The board also said it would "fully support" the independent investigation into the rogue trading and would ensure that "mitigating measures" were implemented to prevent such incidents from recurring.
Swiss media speculation had been mounting that Gruebel would be ousted at the long-scheduled UBS board meeting held in Singapore in the run-up to Sunday's Grand Prix - the bank is a major sponsor of Formula One racing.
Reports said Gruebel was expected to seek a vote of confidence during the meeting, with the bank under pressure from shareholders and some Swiss politicians over the rogue-trading scandal.
But Villiger, shortly after the statement was released, told journalists the UBS board did not want Gruebel to step down immediately, and would have preferred he stayed on until a key shareholders' meeting, set for the (northern) spring of next year.
But for Grubel, staying on until next year would not have sent a strong enough signal regarding his responsibility for the scandal, and so he chose to resign now, Villiger explained by phone from Singapore.
On Tuesday, the Government of Singapore Investment Corp (GIC), UBS's biggest shareholder, issued a rare public rebuke to the bank for lapses that led to the losses.
"GIC expressed disappointment and concern at the lapses and urged UBS to take firm action to restore confidence in the bank," the cash-rich sovereign wealth fund said in a statement.
UBS had turned to Gruebel, a former Credit Suisse boss, to stem its record losses amid the global financial crisis and seek a way out of its bitter tax evasion spat with the United States.
Gruebel, 67, had engineered Credit Suisse's own recovery in the early 2000s, after the bank took massive charges arising from the Enron scandal. Within a year, the bank returned to profitability.
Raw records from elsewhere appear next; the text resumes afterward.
-- ==== Sys2Proof/Machine/Flags.lean ====
section
/-! DEFINITION. The block has no condition flags (R22). What it shows instead are views of its state with no storage of
their own: the status (R20), `in_ready` (R33), the codes of the named values, and the output ports (R31, R34). -/

namespace Sys2Proof.Machine

/-- The number of a state (R11). -/
def St.code : St → BitVec 2
  | .fetch => 0#2
  | .operand => 1#2
  | .halted => 2#2
  | .faulted => 3#2

/-- The number of an error kind (R18). -/
def ErrKind.code : ErrKind → BitVec 2
  | .none => 0#2
  | .truncatedStream => 1#2
  | .unrecognizedExtendedOpcode => 2#2

/-- The number of an Instruction kind (R26). -/
def OutKind.code : OutKind → BitVec 3
  | .moveX => 0#3
  | .moveY => 1#3
  | .wait => 2#3
  | .togglePen => 3#3
  | .clear => 4#3
  | .showAndWait => 5#3
  | .setColour => 6#3

/-- `halted = (st == HALTED)` (R20). -/
def State.isHalted (s : State) : Bool := s.st == .halted

/-- `faulted = (st == FAULTED)` (R20). -/
def State.isFaulted (s : State) : Bool := s.st == .faulted

/-- `busy_in_operand = (st == OPERAND)` (R20). -/
def State.busyInOperand (s : State) : Bool := s.st == .operand

/-- `in_ready = (st == FETCH or st == OPERAND) and (out_valid == 0)` (R33). -/
def State.inReady (s : State) : Bool := (s.st == .fetch || s.st == .operand) && !s.out.valid

/-- An offset as a register-transfer implementation reports it: modulo `2^OFFSET_WIDTH` (R17). -/
def reportedOffset (k : Nat) : Nat := k % 2 ^ Config.offsetWidth

/-- The output ports of the block (R31). -/
structure Ports where
  inReady : Bool
  outValid : Bool
  outKind : BitVec 3
  outOperand : Word
  halted : Bool
  faulted : Bool
  errKind : BitVec 2
  errOffset : Nat
  pos : Nat
  deriving DecidableEq, Repr

/-- What the ports show in a state (R31, R34). -/
def State.ports (s : State) : Ports where
  inReady := s.inReady
  outValid := s.out.valid
  outKind := s.out.kind.code
  outOperand := s.out.operand
  halted := s.isHalted
  faulted := s.isFaulted
  errKind := s.errKind.code
  errOffset := reportedOffset s.errOffset
  pos := reportedOffset s.pos

end Sys2Proof.Machine
end

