-- ==== Sys2Proof/Tests/Slice0.lean ====
section
/-! SUPPORT. Small tests: ill-formed terms, words written out from the encoding tables of 30_encoding.md, single steps
whose expected values are the vectors of 95_test_vectors.md, and a witness for every statement with hypotheses. -/

namespace Sys2Proof.Tests

open Sys2Proof Sys2Proof.Machine

/-- Right after reset, with a stream presented and eager agents. -/
def start (source : List Byte) : State := State.load source Env.eager

/-- The next state of a step. -/
def after (s : State) : Option State :=
  match step s with
  | .next t => some t
  | .fault _ => none
  | .refused _ => none

/-- In OPERAND after the first byte of `E6 FF 74`, vector T1 step 1. -/
def midOperand : State :=
  { start [0xE6, 0xFF, 0x74] with st := .operand, extOp := 6, byteCount := 2, remaining := 2, pos := 1 }

/-- In OPERAND with one byte owed, vector T1 step 2. -/
def lastOwed : State := { midOperand with remaining := 1, acc := 0xFF, pos := 2 }

/-- With MoveX{10} on offer, after the byte 0A. -/
def offering : State :=
  { start [0x0A] with pos := 1, out := { valid := true, kind := .moveX, operand := 10 } }

/-! ### Well-formedness: an operand that does not fit its bytes is refused -/

theorem test_base_well_formed : (Instr.movex 0x3F).wellFormed = true := by decide
theorem test_ill_formed_none : (Instr.extMovex 0 1).wellFormed = false := by decide
theorem test_ill_formed_one : (Instr.extMovey 1 0x100).wellFormed = false := by decide
theorem test_ill_formed_two : (Instr.extWait 2 0x10000).wellFormed = false := by decide
theorem test_well_formed_four : (Instr.extSetColour 3 0xFFFFFFFF).wellFormed = true := by decide
theorem test_ill_formed_toggle : (Instr.extTogglePen 0 1).wellFormed = false := by decide
theorem test_ill_formed_clear : (Instr.extClear 0 1).wellFormed = false := by decide
theorem test_ill_formed_key : (Instr.extShowAndWait 0 1).wellFormed = false := by decide
theorem test_ill_formed_colour : (Instr.extSetColour 0 1).wellFormed = false := by decide
theorem test_ill_formed_seven : (Instr.unrecognizedExt7 0 1).wellFormed = false := by decide
theorem test_ill_formed_eight : (Instr.unrecognizedExt8 0 0 1).wellFormed = false := by decide

/-! ### Decoding: words written out bit by bit (R49 to R52) -/

theorem test_decode_movex : decode [0b00001010] = .ok (.movex 0b001010, []) := by rfl
theorem test_decode_movey : decode [0b01000011] = .ok (.movey 0b000011, []) := by rfl
theorem test_decode_wait : decode [0b10111111] = .ok (.wait 0b111111, []) := by rfl
theorem test_decode_ext_movex : decode [0b11010000, 0xCE] = .ok (.extMovex 1 0xCE, []) := by rfl
theorem test_decode_ext_movey : decode [0b11100001, 0x7F, 0xFF] = .ok (.extMovey 2 0x7FFF, []) := by rfl
theorem test_decode_ext_wait :
    decode [0b11110010, 0x00, 0x00, 0x01, 0x00] = .ok (.extWait 3 0x100, []) := by rfl
theorem test_decode_toggle : decode [0b11010011, 0x99] = .ok (.extTogglePen 1 0x99, []) := by rfl
theorem test_decode_clear : decode [0b11100100, 0x12, 0x34] = .ok (.extClear 2 0x1234, []) := by rfl
theorem test_decode_key : decode [0b11000101, 0x0A] = .ok (.extShowAndWait 0 0, [0x0A]) := by rfl
theorem test_decode_colour : decode [0b11100110, 0xFF, 0x74] = .ok (.extSetColour 2 0xFF74, []) := by rfl
theorem test_decode_seven : decode [0b11010111, 0x00] = .ok (.unrecognizedExt7 1 0, []) := by rfl
theorem test_decode_eight : decode [0b11001101] = .ok (.unrecognizedExt8 0b101 0 0, []) := by rfl
theorem test_decode_empty : decode [] = .error .endOfStream := by rfl
theorem test_decode_truncated : decode [0xF6, 0x01] = .error .truncatedOperand := by rfl
theorem test_table_word : decodeTableWord 16 0xCED0 = some (.extMovex 1 0xCE) := by decide
theorem test_table_short_word : decodeTableWord 8 0xF6 = some (.extSetColour 3 0) := by decide

/-! ### BitReader and codec: the vectors of 95_test_vectors.md §1 and §2 -/

theorem test_bits : bit 0x40 6 = 1 ∧ bit 0xDD 1 = 0 ∧ bit 0xDD 7 = 1 := by decide
theorem test_opcodes : opcode 0x80 = 2 ∧ opcode 0x40 = 1 := by decide
theorem test_fields_E6 : signed6 0xE6 = -26 ∧ unsigned6 0xE6 = 38 ∧ lengthSelector 0xE6 = 2 ∧ extOpOf 0xE6 = 6 := by
  decide
theorem test_next_power : nextPowerOfTwo 3 = 4 ∧ nextPowerOfTwo 50 = 64 ∧ nextPowerOfTwo 65 = 128 := by decide
theorem test_big_endian : readBigEndian [0xDE, 0xAD, 0xBE, 0xEF] = 0xDEADBEEF := by decide
theorem test_to_signed_source :
    toSigned 0b101 3 = -3 ∧ toSigned 0b1011 4 = -5 ∧ toSigned 0xCE 8 = -50 ∧ toSigned 6 4 = 6 ∧
      toSigned 0xFF74 16 = -140 := by decide
theorem test_to_signed_edges :
    toSigned 0 0 = 0 ∧ toSigned 1 1 = -1 ∧ toSigned 0x800000 24 = -8388608 ∧ toSigned 0xDEADBEEF 32 = -559038737 := by
  decide

/-! ### One instruction, one step: the Instruction offered (95 §2.5, §2.6) -/

theorem test_movex : (after (start [0x20])).map (·.out) = some ⟨true, .moveX, BitVec.ofInt 32 (-32)⟩ := by decide
theorem test_movex_not_wait : (after (start [0x3F])).map (·.out) = some ⟨true, .moveX, BitVec.ofInt 32 (-1)⟩ := by decide
theorem test_movey : (after (start [0x60])).map (·.out) = some ⟨true, .moveY, BitVec.ofInt 32 (-32)⟩ := by decide
theorem test_wait_unsigned : (after (start [0xA0])).map (·.out) = some ⟨true, .wait, 32⟩ := by decide
theorem test_ext_movex_none : (after (start [0xC0])).map (·.out) = some ⟨true, .moveX, 0⟩ := by decide
theorem test_ext_movex_one :
    (after ((start []).withFetchWord 16 0x80D0)).map (·.out) = some ⟨true, .moveX, BitVec.ofInt 32 (-128)⟩ := by decide
theorem test_ext_movey_two :
    (after ((start []).withFetchWord 24 0x0080E1)).map (·.out) = some ⟨true, .moveY, BitVec.ofInt 32 (-32768)⟩ := by
  decide
theorem test_ext_wait_signed :
    (after ((start []).withFetchWord 16 0xFFD2)).map (·.out) = some ⟨true, .wait, BitVec.ofInt 32 (-1)⟩ := by decide
theorem test_ext_toggle_ignores :
    (after ((start []).withFetchWord 16 0x99D3)).map (·.out) = some ⟨true, .togglePen, 0⟩ := by decide
theorem test_ext_clear_ignores :
    (after ((start []).withFetchWord 24 0x3412E4)).map (fun t => (t.out, t.pos)) = some (⟨true, .clear, 0⟩, 3) := by
  decide
theorem test_ext_key : (after (start [0xC5])).map (·.out) = some ⟨true, .showAndWait, 0⟩ := by decide
theorem test_ext_colour :
    (after ((start []).withFetchWord 40 0x000000FFF6)).map (·.out) =
      some ⟨true, .setColour, BitVec.ofInt 32 (-16777216)⟩ := by decide
theorem test_unrecognized_seven :
    (after (start [0xC7])).map (fun t => (t.st, t.errKind, t.errOffset, t.pos)) =
      some (.faulted, .unrecognizedExtendedOpcode, 0, 1) := by decide
theorem test_unrecognized_fifteen :
    (after ((start []).withFetchWord 40 0x04030201FF)).map (fun t => (t.st, t.extOp, t.remaining, t.pos)) =
      some (.faulted, 15, 0, 5) := by decide

/-! ### The edges between instructions (95 §2.11) -/

theorem test_escape_latched : after (start [0xE6, 0xFF, 0x74]) = some midOperand := by decide
theorem test_operand_shifted : after midOperand = some lastOwed := by decide
theorem test_operand_last :
    (after lastOwed).map (fun t => (t.st, t.remaining, t.acc, t.pos, t.out)) =
      some (.fetch, 0, 0xFF74, 3, ⟨true, .setColour, BitVec.ofInt 32 (-140)⟩) := by decide
theorem test_eos_halts : (after (start [])).map (fun t => (t.st, t.pos, t.errKind)) = some (.halted, 0, .none) := by
  decide
theorem test_truncated :
    (after { midOperand with source := [0xE6] }).map (fun t => (t.st, t.errKind, t.errOffset, t.pos, t.remaining)) =
      some (.faulted, .truncatedStream, 0, 1, 2) := by decide
theorem test_delivery :
    (after offering).map (fun t => (t.delivered, t.out.valid, t.pos)) = some ([.moveX 10], false, 1) := by decide
theorem test_back_pressure :
    (after { offering with env := ⟨[⟨none, true, false⟩], Pins.eager⟩ }) = some offering := by decide
theorem test_stall : (after { midOperand with env := ⟨[⟨none, false, true⟩], Pins.eager⟩ }) = some midOperand := by decide
theorem test_reset_drops :
    (after { offering with env := ⟨[⟨some [0xC3], true, true⟩], Pins.eager⟩ }) = some (start [0xC3]) := by decide
theorem test_malformed_count_stops :
    (match step { lastOwed with byteCount := 3 } with | .fault f => some f | _ => none) =
      some Fault.byteCountOutOfRange := by decide

/-! ### Canonical encoder (95 §2.10) and reference consumer (95 §3) -/

theorem test_canonical_moves :
    canonical (.moveX 31) = [0x1F] ∧ canonical (.moveX (BitVec.ofInt 32 (-129))) = [0xE0, 0xFF, 0x7F] ∧
      canonical (.moveX 32768) = [0xF0, 0x00, 0x00, 0x80, 0x00] := by decide
theorem test_canonical_others :
    canonical (.wait (BitVec.ofInt 32 (-1))) = [0xD2, 0xFF] ∧ canonical (.setColour 0) = [0xC6] ∧
      Pseudo.pen.expand = [0xC3] := by decide
theorem test_consumer_line :
    applyInstruction { penDown := true, current := ⟨5, 0⟩, last := ⟨0, 0⟩ } (.moveY 3) =
      ({ penDown := true, current := ⟨5, 3⟩, last := ⟨5, 3⟩ }, [.drawLine 0 0 5 3]) := by decide
theorem test_consumer_pause :
    applyInstruction PlotterState.initial (.wait 63) = (PlotterState.initial, [.pause 630]) := by decide

/-! ### Witnesses: for each statement with hypotheses, values that meet them, clause by clause -/

theorem start_inv (source : List Byte) : (start source).Inv := by constructor <;> simp [start, State.load, State.reset]
theorem midOperand_inv : midOperand.Inv := by constructor <;> decide
theorem lastOwed_inv : lastOwed.Inv := by constructor <;> decide
theorem lastOwed_framed : lastOwed.Framed := fun _ => ⟨0xE6, by decide, by decide, by decide, by decide, by decide⟩
theorem offering_inv : offering.Inv := by constructor <;> decide
theorem lastOwed_takesEvent : lastOwed.takesEvent := ⟨rfl, rfl, rfl⟩

theorem lastOwed_decoded : lastOwed.Decoded := ⟨[], by simp, by decide, by decide⟩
Likewise at UBS, Gruebel managed to restore the bank's profitability around 18 months after he took over the helm.
Within minutes of taking the reins at UBS, he told his staff that massive cost cuts were imminent, and since 2009 proceeded to slash thousands of jobs, trimming a bank that was getting too large to govern.
Investors heaved a sigh of relief when the bank not only became profitable again in the third quarter of 2010, but also stemmed an outflow of client assets for the first time since the financial crisis.
However, Gruebel has now been forced to resign after UBS was hit with an internal crisis on his watch - the discovery of unauthorised trades allegedly made by Adoboli which lost the bank US$2.3 billion (A$2.36 billion).
Born on November 13, 1943 in eastern Germany, Gruebel had entered the banking industry as an apprentice at Deutsche Bank.
His interim successor Ermotti had been appointed chairman and CEO of UBS Group Europe, Middle East and Africa in April, according to the UBS Investment Bank website.